One of Suzusan’s employees, Noriyoshi Yamauchi, joined the brand after leaving a major automaker. Her story aligns with the studies of Susanne Klien, an associate professor of modern Japanese studies at Hokkaido University, who for more than a decade has watched young Japanese leave the big cities to live quieter lives in rural towns. The country’s Ministry of Internal Affairs and Communications found that more than 400,000 people left Tokyo in 2020. Klien said: “[The pandemic] really pushed people who were thinking about it to adopt a different way of life. It’s a paradigm shift.

Suzusan cashmere sweater, €850

Suzusan cashmere sweater, €850 © Sayuri Murook

Suzusan buttoned front dress, €775

Suzusan buttoned dress, €775 © Sayuri Murook

In his book 2020 Urban migrants in rural JapanKlien spoke to a number of people who had “broken their bodies” (karada wo kowashitalisten)) and suffered from mental breakdowns before moving or retiring from a lifelong office job. Despite her college and graduate degrees, she found that many of her subjects explored more creative and challenging work options, joined companies or began internships, and often held multiple jobs at once.

At present, young people fleeing corporate norms and city life are still in the minority.
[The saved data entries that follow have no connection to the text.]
/-- Scalar loads (R244): the value of the width, zero-extended or sign-extended, or a pair; a misaligned address and a
refused access trap PROT with nothing written. What a load brings on a core whose store holds no poison and whose gang
has no injection armed: the bytes of the store; where the cores of a lockstep pair hold unlike bytes there, the load
meets a lockstep mismatch instead (R473). Vector and tile loads (R245, R246, R247, R248): the register, or the rows of
the tile, get the bytes and the tag. -/
def Obligations.Loads : Prop :=
  (∀ (s : State) (h : Hdr) (w : LdWidth) (d : SReg) (a : SPair) (imm : Imm) (x : DWord), s.on h →
    s.me.readP a = .ok x → s.me.freeLd w d = .ok () →
    (let p := ea x imm 0
    let t := s.me.killP h.dmA a
    (∀ bs, p % w.bytes = 0 → s.access s.who [(p, w.bytes)] = .ok () →
      s.loadBytes s.who p.toNat w.bytes = .ok bs →
      exec (.ld h w d a imm) s = s.becomes (match w with
        | .b8 | .b16 | .b32 => t.putS d (BitVec.ofNat 32 (leNat bs))
        | .sb8 => t.putS d ((BitVec.ofNat 8 (leNat bs)).signExtend 32)
        | .sb16 => t.putS d ((BitVec.ofNat 16 (leNat bs)).signExtend 32)
        | .b64 => t.putP (SReg.pair d) (BitVec.ofNat 64 (leNat bs)))) ∧
    (p % w.bytes ≠ 0 → exec (.ld h w d a imm) s = s.traps .prot (BitVec.ofInt 32 p)) ∧
    (∀ e, p % w.bytes = 0 → s.access s.who [(p, w.bytes)] = .error e → exec (.ld h w d a imm) s = .next (s.stopped e)))) ∧
  (∀ (s : State) (w : Who) (a n : Nat) (g : Gang), s.gangOf w = some g → g.injects = [] →
    (s.core w.core).poison = [] → (∀ t, (s.core w.core).twin = some t → t.poison = []) →
    (let unlike : Prop := ∃ t, (s.core w.core).twin = some t ∧ ∃ e ∈ t.bytes, a ≤ e.1 ∧ e.1 < a + n
    (¬ unlike → s.loadBytes w a n = .ok ((List.range n).map fun i => (s.core w.core).store.read (a + i))) ∧
    (unlike → s.loadBytes w a n = .error (.check .lockstep none 0)))) ∧
  (∀ (s : State) (h : Hdr) (fmt : Fmt) (d : VReg) (a : SPair) (b : SReg) (bv : VReg) (m : MReg) (k : Fin 8) (imm : Imm)
    (rows : TileRows) (x : DWord) (st : Word) (ix : VWord), s.on h → s.me.readP a = .ok x → s.me.readS b = .ok st →
    s.me.readV bv (some .s32) = .ok ix → s.me.freeV d = .ok () →
    (let n := if fmt = .t6 then 24 else 32
    let w := fmt.width / 8
    let one := ea x imm 0
    let strided := strideAddrs x imm st (32 / w)
    let indexed := indexAddrs x imm ix k.val (32 / w)
    let rb := if fmt = .t6 then 48 else 64
    let tiled := rowAddrs x imm st (rows.cnt.val + 1)
    let ok (align len : Nat) (ps : List Int) : Prop :=
      aligned align ps = .ok () ∧ s.access s.who (ps.map fun p => (p, len)) = .ok ()
    (∀ bs, ok 8 n [one] → s.loadBytes s.who one.toNat n = .ok bs → exec (.ldv h fmt d a imm) s = s.becomes
      ((s.me.killP h.dmA a).putV d (if fmt = .t6 then ofLanes 256 8 (unpackT6 32 bs) else ofBytes 256 bs) fmt)) ∧
    (∀ ls, ok w w strided → s.loadAll s.who (strided.map fun p => (p, w)) = .ok ls →
      exec (.ldvs h fmt d a b imm) s = s.becomes
        (((s.me.killP h.dmA a).killS h.dmB b).putV d (ofBytes 256 ls.flatten) fmt)) ∧
    (∀ ls, ok w w indexed → s.loadAll s.who (indexed.map fun p => (p, w)) = .ok ls →
      exec (.ldvx h fmt k d a bv imm) s = s.becomes
        (((s.me.killP h.dmA a).killV h.dmB bv).putV d (ofBytes 256 ls.flatten) fmt)) ∧
    (∀ ls, s.here.tileFree m = .ok () → st.toNat % 8 = 0 → ok 8 rb tiled →
      s.loadAll s.who (tiled.map fun p => (p, rb)) = .ok ls →
      exec (.ldt h fmt m a b imm rows) s = ((s.modShared s.who.core fun q => { q with
        tiles := q.tiles.set m { ls.zipIdx.foldl (fun (u : Tile) e =>
          u.setRow (rows.row.val + e.2) (rowOfImage fmt e.1)) q.tiles[m] with tag := fmt } }).modTs s.who fun t =>
            (t.killP h.dmA a).killS h.dmB b).done)))

/-- Stores (R244 to R248): the bytes go to the store at the addresses of the form, and nothing else changes but dead
marks. -/
def Obligations.Stores : Prop :=
  ∀ (s : State) (h : Hdr) (w : StWidth) (fmt : Fmt) (t6 : Bool) (b c : SReg) (bv cv : VReg) (m : MReg) (k : Fin 8)
    (a : SPair) (imm : Imm) (rows : TileRows) (x : DWord) (st : Word) (v ix : VWord) (u : Tile), s.on h →
    s.me.readP a = .ok x → s.me.readS c = .ok st → s.me.readV bv none = .ok v → s.me.readV cv (some .s32) = .ok ix →
    (let one := ea x imm 0
    let n := fmt.width / 8
    let strided := strideAddrs x imm st (32 / n)
    let indexed := indexAddrs x imm ix k.val (32 / n)
    let tiled := rowAddrs x imm st (rows.cnt.val + 1)
    let image := tiled.zipIdx.map fun e => (e.1, rowImage t6 (u.row (rows.row.val + e.2)))
    let ok (align len : Nat) (ps : List Int) : Prop :=
      aligned align ps = .ok () ∧ s.access s.who (ps.map fun p => (p, len)) = .ok ()
    (∀ y, w ≠ .b64 → s.me.readS b = .ok y → ok w.bytes w.bytes [one] → exec (.st h w b a imm) s =
      ((s.storeBytes s.who one.toNat (leBytes w.bytes y.toNat)).modTs s.who fun t =>
        (t.killP h.dmA a).killS h.dmB b).done) ∧
    (∀ y, s.me.readP (SReg.pair b) = .ok y → ok 8 8 [one] → exec (.st h .b64 b a imm) s =
      ((s.storeBytes s.who one.toNat (leBytes 8 y.toNat)).modTs s.who fun t =>
        (t.killP h.dmA a).killP h.dmB (SReg.pair b)).done) ∧
    (ok 8 32 [one] → exec (.stv h false bv a imm) s =
      ((s.storeBytes s.who one.toNat (bytesOf v)).modTs s.who fun t => (t.killP h.dmA a).killV h.dmB bv).done) ∧
    (s.me.readV bv (some .t6) = .ok v → ok 8 24 [one] → exec (.stv h true bv a imm) s =
      ((s.storeBytes s.who one.toNat (packT6 (lanesOf v 8 32))).modTs s.who fun t =>
        (t.killP h.dmA a).killV h.dmB bv).done) ∧
    (ok n n strided → exec (.stvs h fmt bv a c imm) s =
      ((s.storeAll s.who (laneBytes v n strided)).modTs s.who fun t =>
        ((t.killP h.dmA a).killV h.dmB bv).killS h.dmC c).done) ∧
    (ok n n indexed → exec (.stvx h fmt k bv a cv imm) s =
      ((s.storeAll s.who (laneBytes v n indexed)).modTs s.who fun t =>
        ((t.killP h.dmA a).killV h.dmB bv).killV h.dmC cv).done) ∧
    (s.here.readTile m (if t6 then some .t6 else none) = .ok u → st.toNat % 8 = 0 → aligned 8 tiled = .ok () →
      s.access s.who (image.map fun e => (e.1, e.2.length)) = .ok () →
      exec (.stt h t6 m a c imm rows) s =
        ((s.storeAll s.who image).modTs s.who fun t => (t.killP h.dmA a).killS h.dmC c).done))

/-- The local atomic (R251): the old element is read and combined under the bank operation, the result stored, the old
value returned where a destination is named; a WRITE without one reads nothing, and the store of a pair's shadow core
combines what it holds itself (R473). LFENCE (R252) changes nothing. The operations of the bank units on integer
elements (R63). -/
def Obligations.LocalAtomics : Prop :=
  (∀ (s : State) (h : Hdr) (op : BankOp) (el : Elem) (d b : SReg) (a : SPair) (imm : Imm) (x y : DWord) (old : List Byte),
    s.on h → s.me.readP a = .ok x → s.me.readElem el b = .ok y →
    (let p := ea x imm 0
    let n := el.width / 8
    let t (v : State) : State :=
      v.modTs s.who fun t => (t.killP h.dmA a).killElem h.dmB el b
    let res (old : List Byte) : List Byte := leBytes n (bankResult op el (leNat old) y.toNat)
    let stored (bs : List Byte) : State := (s.storeBytes s.who p.toNat bs).modCore s.who.core fun k =>
      k.putTwin p.toNat (res (s.here.twinBytes p.toNat n))
    p % n = 0 → s.access s.who [(p, n)] = .ok () →
    (s.bankBytes s.who p.toNat n = .ok old → exec (.lamo h op el none a b imm) s = (t (stored (res old))).done) ∧
    (op = .write → exec (.lamo h op el none a b imm) s = (t (stored (leBytes n y.toNat))).done) ∧
    (s.loadBytes s.who p.toNat n = .ok old → s.me.freeElem el d = .ok () →
      exec (.lamo h op el (some d) a b imm) s = ((t (stored (res old))).modTs s.who fun t =>
        t.putElem el d (leNat old)).done)) ∧
    exec (.lfence h) s = s.becomes s.me) ∧
  (∀ x y : Word,
    bankResult .write .z32 x.toNat y.toNat = y.toNat ∧
    bankResult .add .z32 x.toNat y.toNat = (x + y).toNat ∧
    bankResult .min .z32 x.toNat y.toNat = min x.toNat y.toNat ∧
    bankResult .max .z32 x.toNat y.toNat = max x.toNat y.toNat ∧
    bankResult .min .s32 x.toNat y.toNat = (if y.toInt < x.toInt then y else x).toNat ∧
    bankResult .max .s32 x.toNat y.toNat = (if x.toInt < y.toInt then y else x).toNat ∧
    bankResult .and .z32 x.toNat y.toNat = (x &&& y).toNat ∧
    bankResult .or .z32 x.toNat y.toNat = (x ||| y).toNat ∧
    bankResult .xor .z32 x.toNat y.toNat = (x ^^^ y).toNat ∧
    bankResult .adds .z32 x.toNat y.toNat = min (x.toNat + y.toNat) (2 ^ 32 - 1) ∧
    (x.saddOverflow y = false → bankResult .adds .s32 x.toNat y.toNat = (x + y).toNat) ∧
    (x.saddOverflow y = true → bankResult .adds .s32 x.toNat y.toNat = if x.msb then 0x80000000 else 0x7FFFFFFF))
Still, says Klien: “Some people reject it and say everyone will eventually go back to Tokyo, but I don’t think so.” The availability of remote work and the fact that the government is trying to decentralize its population in the event of natural disasters suggest that the patterns that begin now will be felt in the long term.

The dyeing process at Suzusan's workshop

The dyeing process at the Suzusan workshop © Sayuri Murook

Tools used to make and print shibori
Tools used to make and print shibori © Sayuri Murook

For Murase, this change has rejuvenated its workforce and the way they work; he notes that other small family businesses in the area, producing Urushi lacquerware and Owari Shippo enamels, have also benefited from an influx of young recruits.

Shoppers, too, are turning to traditionally made or handmade items, says Hirofumi Kurino, co-founder and creative adviser of Japanese retail group United Arrows. “If they see [traces] craftsmanship or craftsmanship, our customers love it. Kurino sees the growing appeal of unique, well-designed slow fashion as an example of what he calls the world of “post-luxury” consumerism.

A house on Tokaido Street, Arimatsu

A house on Tokaido Street, Arimatsu © Sayuri Murook

A craftsman undoes the thread of the wool/cashmere plaid
A craftsman undoes the thread of the wool/cashmere plaid © Sayuri Murook

The term is not limited to objects of traditional manufacture. “Post-luxury is more human, more honest, more raw, more naked,” says Kurino. A major element is the growing awareness around sustainability, including the dangers of mass production and overconsumption. Unlike many countries around the world where small artisan businesses have largely been wiped out, Japan still has an active infrastructure of artisans and businesses to keep up with demand.

Now that Murase is attracting younger employees, he’s focused on helping them learn shibori, which can take up to a decade to master. But despite declining interest in stable, lifelong employment, Murase isn’t worried about staff working at Suzusan for shorter periods. “I often tell my employees that they don’t have to stay with one company. They are free to choose their own life.